**WHAT IS REQUIRED:**
Tally every line of the records below that includes "palette", and reply with the total alone.

Items listed in a dataset
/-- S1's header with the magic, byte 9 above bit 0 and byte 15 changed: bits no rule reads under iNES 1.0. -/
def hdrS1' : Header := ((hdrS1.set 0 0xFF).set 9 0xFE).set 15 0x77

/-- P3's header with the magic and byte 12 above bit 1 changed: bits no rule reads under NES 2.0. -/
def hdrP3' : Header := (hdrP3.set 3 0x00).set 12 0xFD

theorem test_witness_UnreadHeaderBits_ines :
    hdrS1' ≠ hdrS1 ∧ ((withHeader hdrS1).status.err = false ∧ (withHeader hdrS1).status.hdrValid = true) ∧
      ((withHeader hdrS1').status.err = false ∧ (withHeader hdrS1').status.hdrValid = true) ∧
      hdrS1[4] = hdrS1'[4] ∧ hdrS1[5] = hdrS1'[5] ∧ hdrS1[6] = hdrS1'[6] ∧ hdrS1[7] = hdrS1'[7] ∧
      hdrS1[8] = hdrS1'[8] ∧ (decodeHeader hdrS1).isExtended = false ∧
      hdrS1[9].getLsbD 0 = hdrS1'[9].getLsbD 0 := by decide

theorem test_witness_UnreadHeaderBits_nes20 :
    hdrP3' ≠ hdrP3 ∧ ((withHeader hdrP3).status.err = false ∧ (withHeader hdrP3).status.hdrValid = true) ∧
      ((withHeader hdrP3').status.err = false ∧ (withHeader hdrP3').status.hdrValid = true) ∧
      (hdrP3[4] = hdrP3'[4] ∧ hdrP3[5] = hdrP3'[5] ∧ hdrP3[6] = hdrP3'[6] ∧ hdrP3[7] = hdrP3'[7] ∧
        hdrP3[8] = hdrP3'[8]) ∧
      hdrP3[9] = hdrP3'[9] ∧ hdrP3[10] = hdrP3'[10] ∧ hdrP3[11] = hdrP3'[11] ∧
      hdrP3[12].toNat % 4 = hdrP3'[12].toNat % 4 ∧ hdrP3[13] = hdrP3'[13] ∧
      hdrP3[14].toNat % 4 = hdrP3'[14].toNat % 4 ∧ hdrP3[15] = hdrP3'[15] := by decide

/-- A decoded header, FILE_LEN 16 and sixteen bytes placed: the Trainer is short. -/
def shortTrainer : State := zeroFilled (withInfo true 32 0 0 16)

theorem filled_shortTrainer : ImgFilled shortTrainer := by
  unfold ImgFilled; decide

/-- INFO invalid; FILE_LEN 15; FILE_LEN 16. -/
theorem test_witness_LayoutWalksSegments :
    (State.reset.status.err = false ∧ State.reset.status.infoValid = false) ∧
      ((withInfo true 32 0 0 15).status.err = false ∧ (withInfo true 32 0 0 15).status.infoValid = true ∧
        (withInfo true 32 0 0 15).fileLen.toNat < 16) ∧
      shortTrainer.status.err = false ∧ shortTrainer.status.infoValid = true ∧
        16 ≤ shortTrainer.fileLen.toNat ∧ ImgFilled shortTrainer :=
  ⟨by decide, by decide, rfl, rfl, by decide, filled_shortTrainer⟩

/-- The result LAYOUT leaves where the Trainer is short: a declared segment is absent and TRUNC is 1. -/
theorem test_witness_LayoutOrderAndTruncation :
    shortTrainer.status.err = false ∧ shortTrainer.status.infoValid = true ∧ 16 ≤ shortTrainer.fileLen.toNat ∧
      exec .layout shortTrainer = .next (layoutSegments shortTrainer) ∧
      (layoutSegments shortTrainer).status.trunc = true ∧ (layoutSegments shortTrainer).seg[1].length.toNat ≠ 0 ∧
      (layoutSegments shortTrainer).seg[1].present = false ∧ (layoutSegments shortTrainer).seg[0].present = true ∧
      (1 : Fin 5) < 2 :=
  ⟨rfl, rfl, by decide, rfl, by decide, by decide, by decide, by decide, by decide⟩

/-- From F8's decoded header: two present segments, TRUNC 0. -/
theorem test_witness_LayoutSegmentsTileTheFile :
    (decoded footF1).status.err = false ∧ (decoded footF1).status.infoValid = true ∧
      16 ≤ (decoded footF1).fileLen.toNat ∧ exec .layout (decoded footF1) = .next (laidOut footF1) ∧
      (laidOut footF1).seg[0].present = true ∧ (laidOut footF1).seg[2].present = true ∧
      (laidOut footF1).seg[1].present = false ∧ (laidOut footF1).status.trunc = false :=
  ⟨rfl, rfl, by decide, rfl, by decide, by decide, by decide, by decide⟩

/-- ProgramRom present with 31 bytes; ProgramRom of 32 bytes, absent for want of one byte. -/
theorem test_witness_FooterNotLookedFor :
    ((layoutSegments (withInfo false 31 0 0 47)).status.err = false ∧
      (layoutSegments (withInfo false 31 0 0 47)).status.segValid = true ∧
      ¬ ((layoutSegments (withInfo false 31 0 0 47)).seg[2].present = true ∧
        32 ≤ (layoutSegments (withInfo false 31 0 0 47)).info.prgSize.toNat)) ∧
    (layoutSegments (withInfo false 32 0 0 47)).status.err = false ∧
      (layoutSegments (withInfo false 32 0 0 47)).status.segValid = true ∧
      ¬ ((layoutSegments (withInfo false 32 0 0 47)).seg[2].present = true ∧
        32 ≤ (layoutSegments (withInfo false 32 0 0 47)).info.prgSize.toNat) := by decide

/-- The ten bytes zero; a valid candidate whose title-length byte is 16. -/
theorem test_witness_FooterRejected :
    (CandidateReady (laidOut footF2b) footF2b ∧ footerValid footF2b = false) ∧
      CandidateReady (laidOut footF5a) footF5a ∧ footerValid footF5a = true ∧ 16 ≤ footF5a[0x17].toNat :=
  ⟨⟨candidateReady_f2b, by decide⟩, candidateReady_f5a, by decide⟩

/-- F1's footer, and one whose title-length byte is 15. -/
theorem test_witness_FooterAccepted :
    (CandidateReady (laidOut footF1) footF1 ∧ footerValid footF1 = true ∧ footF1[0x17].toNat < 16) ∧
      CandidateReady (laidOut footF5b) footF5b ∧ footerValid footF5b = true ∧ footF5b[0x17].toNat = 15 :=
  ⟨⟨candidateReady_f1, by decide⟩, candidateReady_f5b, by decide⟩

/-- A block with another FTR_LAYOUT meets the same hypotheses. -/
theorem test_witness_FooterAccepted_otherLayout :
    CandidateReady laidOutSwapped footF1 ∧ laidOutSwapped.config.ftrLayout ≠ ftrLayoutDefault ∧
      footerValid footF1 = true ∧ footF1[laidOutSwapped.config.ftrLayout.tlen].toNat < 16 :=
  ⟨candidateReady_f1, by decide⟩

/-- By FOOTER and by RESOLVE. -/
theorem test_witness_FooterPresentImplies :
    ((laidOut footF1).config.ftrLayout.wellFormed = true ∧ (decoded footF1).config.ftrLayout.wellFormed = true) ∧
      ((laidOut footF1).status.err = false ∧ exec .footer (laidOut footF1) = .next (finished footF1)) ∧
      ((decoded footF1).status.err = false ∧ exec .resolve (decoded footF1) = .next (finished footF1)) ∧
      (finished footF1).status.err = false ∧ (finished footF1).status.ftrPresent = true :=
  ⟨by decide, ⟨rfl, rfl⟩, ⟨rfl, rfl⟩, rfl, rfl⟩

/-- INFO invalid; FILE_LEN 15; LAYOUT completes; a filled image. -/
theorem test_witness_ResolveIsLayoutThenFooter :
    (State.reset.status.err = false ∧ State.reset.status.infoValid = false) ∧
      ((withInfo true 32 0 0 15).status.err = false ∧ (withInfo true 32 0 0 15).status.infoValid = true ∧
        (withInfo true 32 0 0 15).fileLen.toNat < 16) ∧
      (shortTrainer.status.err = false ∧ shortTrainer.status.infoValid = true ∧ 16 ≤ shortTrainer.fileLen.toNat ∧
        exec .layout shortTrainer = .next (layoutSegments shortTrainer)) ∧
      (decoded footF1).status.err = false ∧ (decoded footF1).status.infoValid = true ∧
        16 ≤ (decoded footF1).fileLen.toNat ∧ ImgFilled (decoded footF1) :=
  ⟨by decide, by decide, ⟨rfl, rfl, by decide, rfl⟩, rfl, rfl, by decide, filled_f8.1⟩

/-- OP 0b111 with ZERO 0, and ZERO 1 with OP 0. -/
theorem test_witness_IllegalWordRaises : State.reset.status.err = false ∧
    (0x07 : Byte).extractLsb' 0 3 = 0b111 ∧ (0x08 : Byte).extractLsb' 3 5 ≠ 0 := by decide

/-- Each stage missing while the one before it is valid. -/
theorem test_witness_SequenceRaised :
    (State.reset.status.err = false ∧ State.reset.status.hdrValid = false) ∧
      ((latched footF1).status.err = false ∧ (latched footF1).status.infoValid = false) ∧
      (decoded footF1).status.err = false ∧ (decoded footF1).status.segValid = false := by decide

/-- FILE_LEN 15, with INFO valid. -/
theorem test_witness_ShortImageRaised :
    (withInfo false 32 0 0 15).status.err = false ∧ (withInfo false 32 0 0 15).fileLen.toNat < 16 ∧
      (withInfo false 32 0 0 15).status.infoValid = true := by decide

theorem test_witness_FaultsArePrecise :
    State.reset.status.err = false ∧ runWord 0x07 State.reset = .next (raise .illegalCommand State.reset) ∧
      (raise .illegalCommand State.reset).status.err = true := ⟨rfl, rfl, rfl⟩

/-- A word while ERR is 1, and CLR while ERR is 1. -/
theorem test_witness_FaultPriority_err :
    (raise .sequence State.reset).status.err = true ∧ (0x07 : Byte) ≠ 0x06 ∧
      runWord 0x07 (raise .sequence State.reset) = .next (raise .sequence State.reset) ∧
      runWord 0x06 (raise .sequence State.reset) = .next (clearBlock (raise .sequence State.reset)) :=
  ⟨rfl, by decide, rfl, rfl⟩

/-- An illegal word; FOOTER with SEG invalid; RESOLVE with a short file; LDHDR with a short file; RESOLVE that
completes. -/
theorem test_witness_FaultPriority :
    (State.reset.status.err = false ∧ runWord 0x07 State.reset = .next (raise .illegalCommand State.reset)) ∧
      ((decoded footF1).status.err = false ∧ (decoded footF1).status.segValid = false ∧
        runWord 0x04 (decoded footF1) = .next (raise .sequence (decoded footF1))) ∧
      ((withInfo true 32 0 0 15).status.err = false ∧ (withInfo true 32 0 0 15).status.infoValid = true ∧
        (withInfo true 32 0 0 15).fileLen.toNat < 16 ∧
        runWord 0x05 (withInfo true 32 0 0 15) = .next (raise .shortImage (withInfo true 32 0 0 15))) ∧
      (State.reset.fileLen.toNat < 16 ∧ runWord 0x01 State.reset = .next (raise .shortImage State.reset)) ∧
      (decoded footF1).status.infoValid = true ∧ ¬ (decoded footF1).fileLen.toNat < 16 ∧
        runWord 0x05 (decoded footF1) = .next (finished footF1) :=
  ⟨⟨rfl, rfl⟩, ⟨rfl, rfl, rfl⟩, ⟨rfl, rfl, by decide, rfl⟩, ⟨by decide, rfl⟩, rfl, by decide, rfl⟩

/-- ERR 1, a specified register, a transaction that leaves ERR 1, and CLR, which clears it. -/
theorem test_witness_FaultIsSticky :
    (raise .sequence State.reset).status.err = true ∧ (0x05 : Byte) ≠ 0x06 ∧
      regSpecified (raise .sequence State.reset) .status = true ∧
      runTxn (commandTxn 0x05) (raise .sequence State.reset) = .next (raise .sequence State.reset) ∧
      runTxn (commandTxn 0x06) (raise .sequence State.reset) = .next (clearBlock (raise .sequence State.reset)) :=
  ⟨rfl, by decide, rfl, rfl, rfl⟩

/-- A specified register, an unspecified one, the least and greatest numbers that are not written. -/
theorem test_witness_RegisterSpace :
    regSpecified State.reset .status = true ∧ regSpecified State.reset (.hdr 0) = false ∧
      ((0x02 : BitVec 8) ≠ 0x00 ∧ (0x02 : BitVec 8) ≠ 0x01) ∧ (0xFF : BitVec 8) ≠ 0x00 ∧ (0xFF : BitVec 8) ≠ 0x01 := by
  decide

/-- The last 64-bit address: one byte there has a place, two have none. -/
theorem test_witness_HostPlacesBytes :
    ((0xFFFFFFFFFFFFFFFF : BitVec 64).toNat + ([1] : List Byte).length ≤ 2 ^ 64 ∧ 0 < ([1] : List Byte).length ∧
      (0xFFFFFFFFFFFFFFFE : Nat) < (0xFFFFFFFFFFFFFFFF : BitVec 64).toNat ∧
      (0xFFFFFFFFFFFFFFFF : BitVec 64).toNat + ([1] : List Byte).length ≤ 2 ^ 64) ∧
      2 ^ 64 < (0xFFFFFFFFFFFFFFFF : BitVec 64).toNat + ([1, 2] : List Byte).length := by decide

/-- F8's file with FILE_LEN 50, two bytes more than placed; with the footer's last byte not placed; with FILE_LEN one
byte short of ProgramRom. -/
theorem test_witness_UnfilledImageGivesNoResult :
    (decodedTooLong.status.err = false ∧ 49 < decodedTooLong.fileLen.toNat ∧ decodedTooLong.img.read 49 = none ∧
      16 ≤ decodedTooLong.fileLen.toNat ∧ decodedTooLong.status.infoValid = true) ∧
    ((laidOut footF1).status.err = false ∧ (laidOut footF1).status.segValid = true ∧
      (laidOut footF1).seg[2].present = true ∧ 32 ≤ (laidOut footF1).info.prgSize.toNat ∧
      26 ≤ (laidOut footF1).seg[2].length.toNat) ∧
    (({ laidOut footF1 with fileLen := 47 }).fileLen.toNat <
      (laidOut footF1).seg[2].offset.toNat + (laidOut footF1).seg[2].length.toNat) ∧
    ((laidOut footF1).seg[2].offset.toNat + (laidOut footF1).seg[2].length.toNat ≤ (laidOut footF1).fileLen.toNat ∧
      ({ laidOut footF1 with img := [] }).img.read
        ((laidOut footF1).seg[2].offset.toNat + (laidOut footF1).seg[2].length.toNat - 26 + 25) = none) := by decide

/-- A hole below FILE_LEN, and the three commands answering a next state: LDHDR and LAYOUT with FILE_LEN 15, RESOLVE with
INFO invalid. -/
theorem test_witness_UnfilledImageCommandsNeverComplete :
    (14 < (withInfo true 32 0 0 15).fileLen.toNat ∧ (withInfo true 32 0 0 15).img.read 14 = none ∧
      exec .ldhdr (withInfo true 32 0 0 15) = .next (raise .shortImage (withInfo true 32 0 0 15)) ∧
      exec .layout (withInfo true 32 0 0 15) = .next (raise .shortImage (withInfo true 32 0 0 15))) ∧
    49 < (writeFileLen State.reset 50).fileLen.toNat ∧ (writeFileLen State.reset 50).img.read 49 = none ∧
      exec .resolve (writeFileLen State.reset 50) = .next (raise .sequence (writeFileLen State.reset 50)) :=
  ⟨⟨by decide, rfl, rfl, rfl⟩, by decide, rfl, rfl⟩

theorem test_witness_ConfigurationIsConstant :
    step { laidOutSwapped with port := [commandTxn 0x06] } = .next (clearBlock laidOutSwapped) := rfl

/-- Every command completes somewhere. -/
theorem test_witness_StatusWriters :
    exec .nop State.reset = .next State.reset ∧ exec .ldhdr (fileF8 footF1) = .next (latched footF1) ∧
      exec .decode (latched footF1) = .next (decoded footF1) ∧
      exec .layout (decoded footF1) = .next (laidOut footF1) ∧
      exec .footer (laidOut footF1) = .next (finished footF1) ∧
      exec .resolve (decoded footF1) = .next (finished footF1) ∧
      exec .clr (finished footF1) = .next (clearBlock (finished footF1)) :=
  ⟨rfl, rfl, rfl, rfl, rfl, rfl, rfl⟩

* * *

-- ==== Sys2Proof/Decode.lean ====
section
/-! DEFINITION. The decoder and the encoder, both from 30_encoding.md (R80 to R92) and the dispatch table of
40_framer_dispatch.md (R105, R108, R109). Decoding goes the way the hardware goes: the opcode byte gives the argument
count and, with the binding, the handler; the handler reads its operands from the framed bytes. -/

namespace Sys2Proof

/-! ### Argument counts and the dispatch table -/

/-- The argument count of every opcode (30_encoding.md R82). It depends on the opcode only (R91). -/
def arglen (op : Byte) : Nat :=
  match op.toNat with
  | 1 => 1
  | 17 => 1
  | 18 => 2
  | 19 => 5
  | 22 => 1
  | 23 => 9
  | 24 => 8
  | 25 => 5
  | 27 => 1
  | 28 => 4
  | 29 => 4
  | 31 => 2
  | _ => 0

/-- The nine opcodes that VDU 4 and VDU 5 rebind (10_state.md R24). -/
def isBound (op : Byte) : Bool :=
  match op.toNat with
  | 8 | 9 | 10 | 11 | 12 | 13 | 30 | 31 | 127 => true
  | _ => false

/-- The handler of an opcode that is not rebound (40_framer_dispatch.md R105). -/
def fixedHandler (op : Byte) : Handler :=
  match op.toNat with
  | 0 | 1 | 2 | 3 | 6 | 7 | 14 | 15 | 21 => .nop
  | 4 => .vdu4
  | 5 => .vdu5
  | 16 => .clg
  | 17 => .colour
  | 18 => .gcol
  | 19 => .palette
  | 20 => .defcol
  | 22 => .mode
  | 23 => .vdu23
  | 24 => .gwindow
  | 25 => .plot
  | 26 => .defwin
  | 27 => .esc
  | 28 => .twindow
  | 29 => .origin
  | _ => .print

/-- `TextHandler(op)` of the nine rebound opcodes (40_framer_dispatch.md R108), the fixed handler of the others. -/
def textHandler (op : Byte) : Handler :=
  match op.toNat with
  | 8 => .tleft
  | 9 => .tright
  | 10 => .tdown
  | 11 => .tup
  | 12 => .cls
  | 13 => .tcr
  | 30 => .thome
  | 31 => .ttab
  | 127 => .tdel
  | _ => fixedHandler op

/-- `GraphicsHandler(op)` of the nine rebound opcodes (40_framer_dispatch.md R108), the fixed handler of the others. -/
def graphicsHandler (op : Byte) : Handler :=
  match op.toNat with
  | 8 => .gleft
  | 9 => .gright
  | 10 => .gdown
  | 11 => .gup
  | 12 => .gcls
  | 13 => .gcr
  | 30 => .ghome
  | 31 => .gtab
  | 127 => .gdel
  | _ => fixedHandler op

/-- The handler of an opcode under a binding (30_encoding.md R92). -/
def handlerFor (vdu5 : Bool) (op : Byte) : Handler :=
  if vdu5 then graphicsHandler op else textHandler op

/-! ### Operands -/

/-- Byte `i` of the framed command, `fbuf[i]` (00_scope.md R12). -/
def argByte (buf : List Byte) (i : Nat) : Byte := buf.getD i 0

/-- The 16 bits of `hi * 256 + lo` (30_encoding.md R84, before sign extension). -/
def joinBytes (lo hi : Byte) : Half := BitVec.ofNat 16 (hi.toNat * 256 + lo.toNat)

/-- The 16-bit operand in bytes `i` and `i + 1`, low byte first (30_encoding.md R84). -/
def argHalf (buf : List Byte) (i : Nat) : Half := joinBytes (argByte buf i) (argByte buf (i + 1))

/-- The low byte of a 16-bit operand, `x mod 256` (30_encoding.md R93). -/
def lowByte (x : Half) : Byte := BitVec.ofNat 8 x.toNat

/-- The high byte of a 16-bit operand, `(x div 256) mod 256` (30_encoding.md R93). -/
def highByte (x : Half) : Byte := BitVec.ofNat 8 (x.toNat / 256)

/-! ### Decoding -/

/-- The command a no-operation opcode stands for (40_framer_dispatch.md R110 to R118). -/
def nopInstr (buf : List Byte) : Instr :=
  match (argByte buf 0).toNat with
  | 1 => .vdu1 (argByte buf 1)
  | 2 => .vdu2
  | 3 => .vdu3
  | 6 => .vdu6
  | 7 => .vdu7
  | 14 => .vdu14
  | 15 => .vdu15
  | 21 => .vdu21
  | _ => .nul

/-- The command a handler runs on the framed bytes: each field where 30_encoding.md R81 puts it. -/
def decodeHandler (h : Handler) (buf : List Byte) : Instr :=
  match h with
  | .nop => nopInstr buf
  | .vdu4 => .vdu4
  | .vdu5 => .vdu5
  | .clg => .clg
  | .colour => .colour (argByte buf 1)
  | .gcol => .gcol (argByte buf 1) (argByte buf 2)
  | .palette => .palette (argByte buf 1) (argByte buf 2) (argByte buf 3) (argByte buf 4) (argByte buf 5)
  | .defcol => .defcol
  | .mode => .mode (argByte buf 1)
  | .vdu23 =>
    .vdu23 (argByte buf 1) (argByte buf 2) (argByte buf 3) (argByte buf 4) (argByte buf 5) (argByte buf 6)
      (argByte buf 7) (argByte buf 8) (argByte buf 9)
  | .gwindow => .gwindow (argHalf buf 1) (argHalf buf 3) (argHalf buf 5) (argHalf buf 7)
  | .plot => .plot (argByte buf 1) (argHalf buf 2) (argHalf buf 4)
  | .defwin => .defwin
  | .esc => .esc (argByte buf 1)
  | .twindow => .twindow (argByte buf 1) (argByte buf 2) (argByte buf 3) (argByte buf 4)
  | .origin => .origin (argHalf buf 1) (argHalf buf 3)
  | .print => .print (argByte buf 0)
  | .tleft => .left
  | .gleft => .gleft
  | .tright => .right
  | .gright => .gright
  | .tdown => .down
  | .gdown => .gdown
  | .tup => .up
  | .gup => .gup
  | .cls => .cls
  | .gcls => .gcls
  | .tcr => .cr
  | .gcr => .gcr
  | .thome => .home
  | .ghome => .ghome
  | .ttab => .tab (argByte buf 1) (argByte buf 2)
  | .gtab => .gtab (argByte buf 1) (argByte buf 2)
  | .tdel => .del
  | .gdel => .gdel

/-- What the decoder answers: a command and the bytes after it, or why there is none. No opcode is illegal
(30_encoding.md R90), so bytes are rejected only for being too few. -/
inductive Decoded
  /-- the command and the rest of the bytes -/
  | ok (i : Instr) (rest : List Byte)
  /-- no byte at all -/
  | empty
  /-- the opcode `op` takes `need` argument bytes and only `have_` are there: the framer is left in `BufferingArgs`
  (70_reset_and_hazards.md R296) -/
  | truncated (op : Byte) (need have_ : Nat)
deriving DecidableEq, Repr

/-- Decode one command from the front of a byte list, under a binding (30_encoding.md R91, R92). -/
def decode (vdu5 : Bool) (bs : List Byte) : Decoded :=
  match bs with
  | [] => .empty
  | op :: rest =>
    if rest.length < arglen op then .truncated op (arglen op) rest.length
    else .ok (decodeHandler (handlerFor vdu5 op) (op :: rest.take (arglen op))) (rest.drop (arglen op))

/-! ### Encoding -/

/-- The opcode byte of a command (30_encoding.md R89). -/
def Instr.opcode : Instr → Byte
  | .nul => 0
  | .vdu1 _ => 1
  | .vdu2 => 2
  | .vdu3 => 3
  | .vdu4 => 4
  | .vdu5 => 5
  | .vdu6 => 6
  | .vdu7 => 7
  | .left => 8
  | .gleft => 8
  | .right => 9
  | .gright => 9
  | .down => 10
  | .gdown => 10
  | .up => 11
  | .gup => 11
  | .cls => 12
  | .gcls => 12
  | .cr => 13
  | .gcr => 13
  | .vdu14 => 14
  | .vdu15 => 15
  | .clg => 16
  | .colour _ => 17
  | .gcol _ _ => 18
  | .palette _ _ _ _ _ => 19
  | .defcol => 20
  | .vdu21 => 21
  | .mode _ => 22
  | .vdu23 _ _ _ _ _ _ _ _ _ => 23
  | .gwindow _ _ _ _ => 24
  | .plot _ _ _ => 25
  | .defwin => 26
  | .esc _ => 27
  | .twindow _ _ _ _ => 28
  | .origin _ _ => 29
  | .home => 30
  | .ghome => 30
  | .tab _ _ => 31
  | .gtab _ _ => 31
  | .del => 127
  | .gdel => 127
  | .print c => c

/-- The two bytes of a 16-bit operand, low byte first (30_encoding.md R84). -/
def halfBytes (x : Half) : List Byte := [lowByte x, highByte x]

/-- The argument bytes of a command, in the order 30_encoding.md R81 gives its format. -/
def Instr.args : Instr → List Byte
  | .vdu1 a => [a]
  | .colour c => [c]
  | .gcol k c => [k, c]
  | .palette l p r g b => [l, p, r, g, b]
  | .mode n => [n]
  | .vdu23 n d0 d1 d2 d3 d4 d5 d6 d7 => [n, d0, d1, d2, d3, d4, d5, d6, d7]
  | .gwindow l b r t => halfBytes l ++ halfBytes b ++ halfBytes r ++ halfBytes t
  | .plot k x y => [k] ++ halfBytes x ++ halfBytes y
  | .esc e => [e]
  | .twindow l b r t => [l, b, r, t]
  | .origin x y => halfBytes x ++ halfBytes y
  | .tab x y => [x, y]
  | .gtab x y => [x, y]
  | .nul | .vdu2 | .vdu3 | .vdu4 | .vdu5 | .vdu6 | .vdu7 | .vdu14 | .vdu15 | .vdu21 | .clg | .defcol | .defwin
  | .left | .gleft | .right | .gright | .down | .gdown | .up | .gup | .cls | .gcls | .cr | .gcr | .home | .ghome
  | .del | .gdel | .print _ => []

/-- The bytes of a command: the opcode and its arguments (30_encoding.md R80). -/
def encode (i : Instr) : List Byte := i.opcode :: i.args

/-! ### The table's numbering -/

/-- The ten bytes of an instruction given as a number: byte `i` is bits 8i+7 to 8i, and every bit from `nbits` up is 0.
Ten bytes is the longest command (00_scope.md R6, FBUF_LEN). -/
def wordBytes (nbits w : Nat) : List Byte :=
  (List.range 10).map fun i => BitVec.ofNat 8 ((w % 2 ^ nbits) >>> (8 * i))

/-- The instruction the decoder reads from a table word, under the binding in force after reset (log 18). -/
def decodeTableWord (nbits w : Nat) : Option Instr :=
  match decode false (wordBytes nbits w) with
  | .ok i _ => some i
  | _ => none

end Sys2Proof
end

**ANSWER BELOW:**
4